African Moralities? Interdisciplinary Perspectives

Seminar, SWS: 2, lecture number: 53011


Donnerstag, 8-10; U1.09 S6, GW II


Eva Spies; Magnus Echtler

In this seminar, we will read on ethics, morality, norms and values and discuss the authors’ take on these polysemic terms and the way they are being discussed with reference to African societies. Whereas “ethics” usually refers to rather abstract principles and criteria of judgement in determining whether actions are right or wrong, “morality” is often used to describe criteria and standards of ongoing value judgements in specific cultural and social contexts. The seminar uses the latter notion but does not exclude notions of ethics and values from the study of the broader field of moralities.Under labels like for example Ubuntu, some philosophers have proposed a specifically African system of morality, whose focus on community challenges the universal claim of individualistic Western morality, be it secular or religious. Taking heed of this normative discourse, we confront it with empirical studies on doing ethics from anthropological and study of religion perspectives that might challenge the African-Western dichotomy or dissolve both monolithic African and Western morality into multiple moralities.

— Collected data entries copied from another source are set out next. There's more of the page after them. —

-- ==== Sys2Proof/Machine/Manage.lean ====
section
/-! DEFINITION.  Chapter 13, the SMBus target and its commands (R416 to R426), the SPI
pins (R436) and the writing of non-volatile storage (R437 to R440, R444, R445). -/

namespace Sys2Proof.Machine

/-! ### Transactions (R416 to R420) -/

/-- A write is discarded with a protocol error (R417). -/
def smbusDiscard (f : Fld) (kind : Nat) (m : Wafer) : Wafer := smbusError f kind (m.incSat 0 HTH_SMBCNT.DISCARD)

def invalidData (m : Wafer) : Wafer := smbusDiscard HTH_SMBSTAT.INV_DATA 2 m

/-- A transaction is complete. (DEDUCED: log 48.) -/
def smbusDone (m : Wafer) : Wafer := m.inc 0 HTH_SMBCNT.TXN_OK

/-- A halted wafer answers every SMBus command but the block read with an error, as it does a
command that does not exist (R314). (DESIGN CHOICE: log 16.) -/
def smbusHalted (m : Wafer) : Wafer := smbusError HTH_SMBSTAT.INV_CMD 1 m

/-- A write reaches its command at the end of its transaction, with its PEC checked
(R417). (DEDUCED: log 48.) -/
def smbusWrite (pec : Pec) (apply : Wafer → Wafer) (m : Wafer) : Wafer :=
  if m.on 0 HTH_BUSTAT.HALT then smbusHalted m
  else if !m.heath.active then m
  else if pec = .bad ∨ (pec = .none ∧ m.on 0 HTH_SMBCFG.PEC_REQ) then smbusDiscard HTH_SMBSTAT.PEC_FAIL 3 m
  else apply m

/-- A read command: its bytes go out, low byte first; a write to it is discarded (R417). -/
def smbusRead (write : Bool) (bytes : Wafer → List Nat) (m : Wafer) : Wafer :=
  if m.on 0 HTH_BUSTAT.HALT then smbusHalted m
  else if !m.heath.active then m
  else if write then smbusDiscard HTH_SMBSTAT.INV_CMD 1 m
  else (smbusDone m).send .smbus 64 (bytes m)

/-- A block read: its response is longer than 2 bytes and takes a report buffer (R411). -/
def smbusBlockRead (write : Bool) (bytes : Wafer → List Nat) (m : Wafer) : Wafer :=
  if m.heath.active && !m.on 0 HTH_BUSTAT.HALT && !write then smbusBuffered (smbusRead false bytes) m
  else smbusRead write bytes m

/-- Bytes of a 16-bit value, low byte first. -/
def wordLow (v : Nat) : List Nat := [v % 256, v / 256 % 256]

/-- Command codes of Table 13.1. -/
def smbusCodes : List Nat :=
  [0x00, 0x03, 0x19, 0x78, 0x79, 0x7C, 0x7D, 0x7E, 0x80, 0x88, 0x89, 0x97, 0x8D, 0x8E, 0x8F, 0x98, 0x99, 0x9A, 0x9B,
   0xD4, 0xD5, 0xD8, 0xD9]

/-- SMBUS_INVALID_COMMAND (R417). -/
def doSmbusInvalidCommand (code : BitVec 8) (m : Wafer) : Wafer :=
  if (!m.heath.active && !m.on 0 HTH_BUSTAT.HALT) || smbusCodes.contains code.toNat then m
  else smbusError HTH_SMBSTAT.INV_CMD 1 m

/-- ALERT_RESPONSE (R420): the host reads the Alert Response Address, and the Heath wins
or loses the arbitration. (DESIGN CHOICE: log 55.) -/
def doAlertResponse (win : Bool) (m : Wafer) : Wafer :=
  if smbAlert m && win then
    let waiting := (List.range 64).filter fun c => pending c m && m.on 0 (HTH_FSEV.ALERT_EN c)
    let m := m.modFault fun f =>
      { f with answered := waiting ++ f.answered.filter fun c => !waiting.contains c, released := true }
    (smbusDone m).send .smbus 64 [2 * (0x3A + m.get 0 HTH_PINSTAT.SMB_ADDR)]
  else m

/-- SMBUS_ABANDON (R418): an early STOP, SMB_SCL held low or an idle bus; `write` where a
partial write is discarded. -/
def doSmbusAbandon (write : Bool) (m : Wafer) : Wafer := if m.heath.active then smbusAbandon write m else m

/-- SMBUS_STRETCH_TIMEOUT (R419), of a transaction that stretches, with the number of data
bytes still to send. (DESIGN CHOICE: log 55.) -/
def doSmbusStretchTimeout (remaining : Fin 256) (m : Wafer) : Wafer :=
  if m.heath.active && m.heath.smbBusy then
    let m := m.modHeath fun h => { h with smbBusy := false }
    smbusError HTH_SMBSTAT.STRETCH_TO 5 (m.send .smbus 64 (List.replicate remaining.val 255))
  else m

/-! ### Readings (R421, R422) -/

/-- A code N, Y of Linear11 as 16 bits. -/
def linearWord (n y : Int) : Nat := unsigned 5 n * 2 ^ 11 + unsigned 11 y

/-- Mantissa of a value num / den at exponent n, to nearest with ties upward. -/
def linearMantissa (num den n : Int) : Int :=
  if n < 0 then roundDiv (num * 2 ^ (-n).toNat) den else roundDiv num (den * 2 ^ n.toNat)

/-- A value num / den in Linear11 (R422): the smallest exponent whose mantissa fits. -/
def linear11 (num den : Int) : Nat :=
  if num = 0 then 0
  else
    match ((List.range 32).map fun k => (k : Int) - 16).find? fun n =>
      decide (-1024 ≤ linearMantissa num den n ∧ linearMantissa num den n ≤ 1023) with
    | some n => linearWord n (linearMantissa num den n)
    | none => 0

/-- Feeds with FEN = 1. -/
def enabledFeeds (m : Wafer) : List Nat := (List.range 16).filter fun n => (m.get 0 MTR_FEEDCFG.FEN).testBit n

/-- PAGE in force. -/
def page (m : Wafer) : Nat := m.get 0 HTH_SMBCFG.PAGE

def channel (ch : Nat) (m : Wafer) : Int := m.getI 0 (MTR_VAL.VAL ch)

/-- READ_VIN's value in µV (Table 13.2). -/
def vinValue (m : Wafer) : Int :=
  if page m < 16 then channel (page m) m
  else
    let l := enabledFeeds m
    if l = [] then Config.meanOfNone m.fresh else ((l.map fun n => channel n m).sum) / l.length

/-- READ_IIN's value in mA. -/
def iinValue (m : Wafer) : Int :=
  if page m < 16 then channel (16 + page m) m else ((enabledFeeds m).map fun n => channel (16 + n) m).sum

/-- READ_PIN's value in mW. -/
def pinValue (m : Wafer) : Int :=
  if page m < 16 then (if (m.get 0 MTR_FEEDCFG.FEN).testBit (page m) then m.getI 0 (MTR_FPWR.PWR (page m)) else 0)
  else m.getI 0 MTR_PIN.PIN

/-- PAGE (R421). -/
def doPage (write : Option (BitVec 8)) (pec : Pec) (m : Wafer) : Wafer :=
  match write with
  | some v => smbusWrite pec (fun m => if 16 < v.toNat then invalidData m else smbusDone (m.set 0 HTH_SMBCFG.PAGE v.toNat)) m
  | none => smbusRead false (fun m => [page m]) m

/-- READ_VIN (R422). -/
def doReadVin (write : Bool) (m : Wafer) : Wafer :=
  smbusRead write (fun m => wordLow (linear11 (vinValue m) 1000000)) { m with fresh := m.fresh + 1 }

/-- READ_IIN (R422). -/
def doReadIin (write : Bool) (m : Wafer) : Wafer := smbusRead write (fun m => wordLow (linear11 (iinValue m) 1000)) m

/-- READ_PIN (R422). -/
def doReadPin (write : Bool) (m : Wafer) : Wafer := smbusRead write (fun m => wordLow (linear11 (pinValue m) 1000)) m

/-- READ_TEMPERATURE_1 (R422): coolant inlet. -/
def doReadTemperature1 (write : Bool) (m : Wafer) : Wafer :=
  smbusRead write (fun m => wordLow (linear11 (channel 32 m) 1000)) m

/-- READ_TEMPERATURE_2 (R422): coolant outlet. -/
def doReadTemperature2 (write : Bool) (m : Wafer) : Wafer :=
  smbusRead write (fun m => wordLow (linear11 (channel 33 m) 1000)) m

/-- READ_TEMPERATURE_3 (R422): Heath die. -/
def doReadTemperature3 (write : Bool) (m : Wafer) : Wafer :=
  smbusRead write (fun m => wordLow (linear11 (channel 42 m) 1000)) m

/-! ### Status (R423) -/

/-- Whether one of some sources is pending. -/
def anyPending (l : List Nat) (m : Wafer) : Bool := l.any fun c => pending c m

/-- Bits as a number: each with whether it is 1. -/
def bitsValue (l : List (Nat × Bool)) : Nat := (l.map fun e => bit e.2 * 2 ^ e.1).sum

def statusInput (m : Wafer) : Nat :=
  bitsValue [(7, pending 5 m), (5, pending 4 m), (4, pending 3 m), (3, m.on 0 HTH_BUSTAT.VIB_WAIT), (0, pending 46 m)]

def statusTemperature (m : Wafer) : Nat := bitsValue [(7, anyPending [10, 58] m), (6, pending 9 m)]

def statusCml (m : Wafer) : Nat :=
  bitsValue [(7, m.on 0 HTH_SMBSTAT.INV_CMD), (6, m.on 0 HTH_SMBSTAT.INV_DATA), (5, m.on 0 HTH_SMBSTAT.PEC_FAIL),
    (1, m.on 0 HTH_SMBSTAT.STALL || m.on 0 HTH_SMBSTAT.STRETCH_TO)]

def statusMfr (m : Wafer) : Nat :=
  bitsValue [(7, m.on 0 HTH_FSTAT.WTRIP), (2, pending 56 m), (1, m.on 0 HTH_FPEND_HI.PEND), (0, m.on 0 HTH_FPEND_LO.PEND)]

/-- Sources that bits 1 to 6 of STATUS_BYTE name (Table 13.3). -/
def statusSources : List Nat := [6, 7, 14, 3, 9, 10, 11, 47, 58]

def statusByte (m : Wafer) : Nat :=
  let other := (List.range 64).filter fun c => !statusSources.contains c
  bitsValue [(6, !m.on 0 HTH_BUSTAT.POWER_READY || m.on 0 HTH_FSTAT.WTRIP), (5, anyPending [6, 7] m), (4, pending 14 m),
    (3, pending 3 m), (2, anyPending [9, 10, 11, 47, 58] m), (1, statusCml m != 0), (0, anyPending other m)]

def statusWord (m : Wafer) : Nat :=
  bitsValue [(15, anyPending [6, 7, 8] m), (14, anyPending [14, 29, 46] m), (13, statusInput m != 0),
    (12, statusMfr m != 0), (11, !m.on 0 HTH_BUSTAT.POWER_READY)] + statusByte m

/-- STATUS_BYTE (R423). -/
def doStatusByte (write : Bool) (m : Wafer) : Wafer := smbusRead write (fun m => [statusByte m]) m
/-- STATUS_WORD (R423). -/
def doStatusWord (write : Bool) (m : Wafer) : Wafer := smbusRead write (fun m => wordLow (statusWord m)) m
/-- STATUS_INPUT (R423). -/
def doStatusInput (write : Bool) (m : Wafer) : Wafer := smbusRead write (fun m => [statusInput m]) m
/-- STATUS_TEMPERATURE (R423). -/
def doStatusTemperature (write : Bool) (m : Wafer) : Wafer := smbusRead write (fun m => [statusTemperature m]) m
/-- STATUS_CML (R423). -/
def doStatusCml (write : Bool) (m : Wafer) : Wafer := smbusRead write (fun m => [statusCml m]) m
/-- STATUS_MFR_SPECIFIC (R423). -/
def doStatusMfrSpecific (write : Bool) (m : Wafer) : Wafer := smbusRead write (fun m => [statusMfr m]) m

/-- CLEAR_FAULTS (R424). -/
def doClearFaults (pec : Pec) (m : Wafer) : Wafer :=
  smbusWrite pec (fun m => smbusDone ((doAll m).w1c 0x50004 0xF8000000 0xF8000000)) m

/-! ### Identity, cap and the block bridge (R416, R425, R426) -/

/-- CAPABILITY (R416). -/
def doCapability (write : Bool) (m : Wafer) : Wafer := smbusRead write (fun _ => [0xD0]) m
/-- PMBUS_REVISION (R416). -/
def doPmbusRevision (write : Bool) (m : Wafer) : Wafer := smbusRead write (fun _ => [0x33]) m
/-- MFR_ID (R416): "PORZ". -/
def doMfrId (write : Bool) (m : Wafer) : Wafer := smbusBlockRead write (fun _ => [4, 0x50, 0x4F, 0x52, 0x5A]) m
/-- MFR_MODEL (R416): "YOLOR-DRC". -/
def doMfrModel (write : Bool) (m : Wafer) : Wafer :=
  smbusBlockRead write (fun _ => [9, 0x59, 0x4F, 0x4C, 0x4F, 0x52, 0x2D, 0x44, 0x52, 0x43]) m
/-- MFR_REVISION (R416). -/
def doMfrRevision (write : Bool) (m : Wafer) : Wafer :=
  smbusBlockRead write (fun m => [2, m.get 0 HTH_IDENT.SIL_MAJOR, m.get 0 HTH_IDENT.SIL_MINOR]) m
/-- MFR_CAP_EFF (R416). -/
def doMfrCapEff (write : Bool) (m : Wafer) : Wafer := smbusRead write (fun m => wordLow (m.get 0 HTH_CAPEFF.CAP_EFF)) m

/-- MFR_WAFER_CAP (R425). -/
def doMfrWaferCap (write : Option (BitVec 16)) (pec : Pec) (m : Wafer) : Wafer :=
  match write with
  | some v => smbusWrite pec (fun m => smbusDone (capreqWrite (BitVec.ofNat 32 v.toNat) m)) m
  | none => smbusRead false (fun m => wordLow (m.get 0 HTH_CAPREQ.PMB_CAP)) m

/-- A little-endian word from bytes. -/
def bytesWord (l : List (BitVec 8)) : Nat := (l.map BitVec.toNat).foldr (fun b a => b + 256 * a) 0

/-- MFR_REG_WRITE (R417, R426), with the bytes of its block. -/
def doMfrRegWrite (bytes : List (BitVec 8)) (pec : Pec) (m : Wafer) : Wafer :=
  smbusWrite pec (fun m =>
    if bytes.length = 0 then smbusDone m
    else if bytes.length ≠ 8 then invalidData m
    else bridgeAccess (some (BitVec.ofNat 32 (bytesWord (bytes.drop 4)))) (bytesWord (bytes.take 4) % 2 ^ 30) m) m

/-- MFR_REG_READ (R417, R426), with the bytes of its write part. -/
def doMfrRegRead (bytes : List (BitVec 8)) (m : Wafer) : Wafer :=
  if m.heath.active = false ∧ ¬ m.on 0 HTH_BUSTAT.HALT then m
  else if bytes.length = 0 then smbusBuffered (fun m => (smbusDone m).send .smbus 64 [5, 0, 0, 0, 0, 6]) m
  else if bytes.length ≠ 4 then invalidData m
  else bridgeAccess none (bytesWord bytes % 2 ^ 30) m

/-! ### Flash pins and STORE (R436 to R440) -/

/-- SPI_RELEASE_WRITE (R436). -/
def doSpiReleaseWrite (release : Bool) (m : Wafer) : Wafer :=
  imgcfgWrite (setBits (m.word 0x4004C) 30 1 (bit release)) m

/-- STORE (R438). -/
def doStore (regions : BitVec 6) (m : Wafer) : Wafer := storeWrite (BitVec.ofNat 32 (0x5A800000 + regions.toNat)) m

/-- The job that an idle bank 0 of Heath h resumes (R439). -/
def nvmResume (h : Nat) (m : Wafer) : Wafer :=
  let x := m.heath.nvm
  match x.job h 0, Store.get noJobs x.stopped h with
  | none, j :: rest =>
    m.modNvm fun x => ({ x with stopped := Store.set noJobs x.stopped h rest }).setJob h 0 (some j)
  | _, _ => m

/-- Region r no longer waits (R438). -/
def nvmUnpend (r : Nat) (m : Wafer) : Wafer :=
  if regionPending r m then m.set 0 HTH_NVMSTAT.PEND (m.get 0 HTH_NVMSTAT.PEND - 2 ^ r) else m

/-- Both Heaths hold the newest copy of a region (R440). -/
def nvmBoth (r : Nat) (m : Wafer) : Wafer :=
  let seq := m.get 0 (HTH_NVMSEQ.SEQ r)
  let holds (h : Nat) : Bool := match m.heath.nvm.newest h r with | some (_, s) => s.seq == seq | none => false
  let both := holds 0 && holds 1
  let m := m.setB 0 (HTH_NVMREG.STBY_OK r) both
  if both then m.modNvm fun x => { x with lag := x.lag.filter fun k => k != r } else m

/-- What the completion of a region brings at the active Heath (R193, R413, R439, R440,
R445). -/
def nvmComplete (j : NvmJob) (m : Wafer) : Wafer :=
  let r := j.region
  let m := ((m.set 0 (HTH_NVMREG.SLOT r) j.slot).set 0 (HTH_NVMSEQ.SEQ r) j.seq).incSat 0 (HTH_NVMREG.STORES r)
  let m := nvmUnpend r (m.set 0 HTH_NVMSTAT.SPLIT (setBits (BitVec.ofNat 32 (m.get 0 HTH_NVMSTAT.SPLIT)) r 1 0).toNat)
  let m := if m.on 0 HTH_HBSTAT.STBY_OK then nvmBoth r (m.modNvm fun x => { x with lag := r :: x.lag }) else m
  let m :=
    if r = 5 then
      if m.on 0 HTH_LFCTL.WR_PEND then nvmQueue 5 (m.set 0 HTH_LFCTL.WR_PEND 0) else m
    else m
  if r = 1 then
    let m := retireDiffers m
    if m.on 0 HTH_HLTHCTL.STORE_PEND ∧ m.on 0 HTH_HLTHCTL.AUTO_STORE_RETIRE then nvmQueue 1 m else m
  else m

/-- The region write of a job ends at Heath h; its bank goes on with what waits. -/
def nvmGoOn (h : Nat) (m : Wafer) : Wafer :=
  let m := if regionPending 1 m && h == m.heath.activeId then nvmNext m else m
  let m := if m.heath.halting = some h then m else nvmResume h m
  nvmBusy (if h = m.heath.activeId ∧ m.heath.active then nvmNext m else m)

/-- A page that failed its read-back twice: the region write is abandoned (R437).
(DEDUCED: log 51.) -/
def nvmAbandon (h : Nat) (j : NvmJob) (m : Wafer) : Wafer :=
  let m := m.modNvm fun x => x.setJob h (regionBank j.region) none
  let m := if h = m.heath.activeId then nvmUnpend j.region (m.set 0 HTH_NVMSTAT.WR_ERR 1) else m
  nvmGoOn h (heathFaultAt 60 (0xC0000000 + h * 2 ^ 16) j.region 0 m)

/-- NVM_PAGE_WRITE_DONE (R437, R439, R440, R444): a page of Heath h's bank has been
written and read back, well or not. -/
def doNvmPageWriteDone (h : Fin 2) (bank : Fin 2) (good : Bool) (m : Wafer) : Wafer :=
  match m.heath.nvm.job h bank with
  | none => m
  | some j =>
    if !good then
      if j.retried then nvmAbandon h j m
      else m.modNvm fun x => x.setJob h bank (some { j with retried := true })
    else if j.page + 1 < regionPages j.region then
      if m.heath.halting = some h.val ∧ bank.val = 0 then m.modNvm fun x => x.setJob h 0 none
      else
        let m := m.modNvm fun x => x.setJob h bank (some { j with page := j.page + 1, retried := false })
        if bank.val = 0 ∧ j.region ≠ 1 ∧ regionPending 1 m ∧ h.val = m.heath.activeId then beginRegion 1 m else m
    else
      let m := m.modNvm fun x => (x.setSlot h j.region j.slot (some ⟨j.seq, j.data⟩)).setJob h bank none
      let m :=
        if h.val = m.heath.activeId then nvmComplete j m
        else if m.get 0 (HTH_NVMSEQ.SEQ j.region) = j.seq then nvmBoth j.region m
        else m
      nvmGoOn h m

/-- NVM_STANDBY_LAG (R440): 10 ms after the active Heath's completion. -/
def doNvmStandbyLag (r : Fin 6) (m : Wafer) : Wafer :=
  if m.heath.active ∧ m.heath.nvm.lag.contains r.val then
    (m.modNvm fun x => { x with lag := x.lag.filter fun k => k != r.val }).set 0 HTH_NVMSTAT.STBY_LAG 1
  else m

end Sys2Proof.Machine
end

Thus, the aim of the seminar is to gain an insight into the way different academic disciplines study ethics / moralities today, and to learn about the role ethics / moralities play in discussions on African identity, politics and religion.In the first part of the course, we will deal with the different uses and meanings of terms such as “ethics” and “moralities” and learn about ways how to study moralities. In a second step we learn about western (colonial) approaches to African moralities in the beginning of the 20th century, before we turn (in the third part) to the contemporary (postcolonial) study of moralities in fields such as politics, identity/belonging and religion.The course is based on weekly reading. Hence, participation requires the ability to read English texts, and the willingness to participate in their discussion actively.